■ **TASK TO CARRY OUT**: Below are some records. Return exactly the lines from the one with "def stDisabled : Nat := 0x11" to the one with "if r.forced ||", and nothing else.

■ **AVAILABLE RECORDS**:

-- ==== Sys2Proof/Machine/Ops.lean ====
section
/-! DEFINITION. The named operations that every family of commands uses: sparse maps, counters, parameters
in force, ports, sites, free values, outputs, phases, and the order-code questions. -/

namespace Sys2Proof.Machine

/-! ### Sparse maps: ascending keys, no entry at the default value -/

/-- The value stored at a key. -/
def lookup {α : Type} : List (Nat × α) → Nat → Option α
  | [], _ => none
  | (k, v) :: rest, n => if k = n then some v else lookup rest n

/-- The map with a key set, ascending. -/
def put {α : Type} (n : Nat) (v : α) : List (Nat × α) → List (Nat × α)
  | [] => [(n, v)]
  | (k, w) :: rest =>
    if n < k then (n, v) :: (k, w) :: rest
    else if n = k then (n, v) :: rest
    else (k, w) :: put n v rest

/-- The map with a key removed. -/
def erase {α : Type} (n : Nat) : List (Nat × α) → List (Nat × α)
  | [] => []
  | (k, w) :: rest => if k = n then rest else (k, w) :: erase n rest

/-- A list in ascending order; elements that the order does not tell apart keep their places. -/
def insertBy {α : Type} (before : α → α → Bool) (x : α) : List α → List α
  | [] => [x]
  | y :: rest => if before x y then x :: y :: rest else y :: insertBy before x rest

def sortBy {α : Type} (before : α → α → Bool) : List α → List α
  | [] => []
  | x :: rest => insertBy before x (sortBy before rest)

/-! ### Outputs and free values -/

/-- Sends one thing: `out` holds what the tray has sent, newest first. -/
def emit (o : Out) (s : State) : State := { s with out := o :: s.out }

/-- The next free-value index; `Config`'s opaque functions applied to it are the free values. -/
def bumpFree (s : State) : State := { s with freeCount := s.freeCount + 1 }

/-! ### Status and reason codes (Tables 6.1 and 6.3) -/

def stOk : Nat := 0x00
def stAccepted : Nat := 0x01
def stAbsent : Nat := 0x10
def stDisabled : Nat := 0x11
def stFaulted : Nat := 0x12
def stBusy : Nat := 0x13
def stPrecond : Nat := 0x14
def stRange : Nat := 0x15
def stEpoch : Nat := 0x16
def stDenied : Nat := 0x17
def stStale : Nat := 0x18
def stDiverged : Nat := 0x19
def stAborted : Nat := 0x1A
def stLedgerHalt : Nat := 0x1B
def stUnknownOp : Nat := 0x1F
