/-- A write completes (R606, R607, R625, R631). -/
def finishWrite (r : LoftRequest) (s : State) : State :=
  let lines := linesOf r.address r.length
  let whole := lines.filter fun l => covers r.address r.length l
  let s := if whole.length = lines.length then s else count (cLoft r.block 9) s
  if r.forced || r.lost then respond r.port r.block true r.header [] true s
  else
    let left := s.loft.poisonLines.filter fun l => !whole.contains l
    let bad := lines.any fun l => left.contains l
    respond r.port r.block true r.header [] bad
      { s with loft := { s.loft with cells := writeBytes r.address r.data s.loft.cells, poisonLines := left } }

/-- Refused requests with none in order before them left are answered; the others stay (R605). -/
def answerRefused : List LoftRequest → List LoftRequest → State → State
  | kept, [], s => { s with loft.requests := kept }
  | kept, r :: rest, s =>
    if r.refused && !kept.any r.inOrder then answerRefused kept rest (answerPoison r s)
    else answerRefused (kept ++ [r]) rest s

/-- The oldest request that a Loft block has accepted completes with what its ECC found (R605, R628, R629). -/
def accessDone (block : Nat) (ecc : EccResult) (s : State) : State :=
  match s.loft.requests.find? fun r => r.block = block && !r.refused with
  | none => s
  | some r =>
    let s := match ecc with
      | .clean => s
      | .corrected => count (cLoft block 4) s
      | .uncorrectable line => poisonLine line s
    let s := { s with loft.requests := s.loft.requests.erase r }
    let s := returnCredits r.port (r.header.cls.toNat % 8) (creditsOf r.header.length.toNat) s
    let s := if r.write then finishWrite r s else finishRead r s
    pumpLoft block s.loft.waiting.length (answerRefused [] s.loft.requests s)

/-! ### Allocation (R611-R613) -/

/-- Whether a range is free of regions. -/
def rangeFree (base size : Nat) (s : State) : Bool :=
  s.loft.regions.all fun r => base + size ≤ r.base || r.base + r.size ≤ base

/-- The lowest free base that is a multiple of 128 KiB. -/
def freeBase (size : Nat) (s : State) : Option Nat :=
  let bases := (0 :: s.loft.regions.map fun r => (r.base + r.size + 131071) / 131072 * 131072).filter fun b =>
    b + size ≤ loftSize s && rangeFree b size s
  bases.foldl (fun best b => match best with | none => some b | some x => some (min x b)) none

/-- Clears a range before it is allocated: zero bytes, no poison (R611, R627). -/
def clearRange (base size : Nat) (s : State) : State :=
  { s with loft := { s.loft with
      cells := zeroRange base size s.loft.cells
      poisonLines := s.loft.poisonLines.filter fun l => !(base ≤ l && l < base + size) } }

/-! ### Seals and frees -/

/-- The digest of a region's content (R617). -/
def regionDigest (r : Region) (s : State) : Digest := sha256 (readLoft r.base r.size s)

■ **EXPECTED ANSWER**:
def stDisabled : Nat := 0x11
def stFaulted : Nat := 0x12
def stBusy : Nat := 0x13
def stPrecond : Nat := 0x14
def stRange : Nat := 0x15
def stEpoch : Nat := 0x16
def stDenied : Nat := 0x17
def stStale : Nat := 0x18
def stDiverged : Nat := 0x19
def stAborted : Nat := 0x1A
def stLedgerHalt : Nat := 0x1B
def stUnknownOp : Nat := 0x1F
/-- A write completes (R606, R607, R625, R631). -/
def finishWrite (r : LoftRequest) (s : State) : State :=
  let lines := linesOf r.address r.length
  let whole := lines.filter fun l => covers r.address r.length l
  let s := if whole.length = lines.length then s else count (cLoft r.block 9) s
  if r.forced || r.lost then respond r.port r.block true r.header [] true s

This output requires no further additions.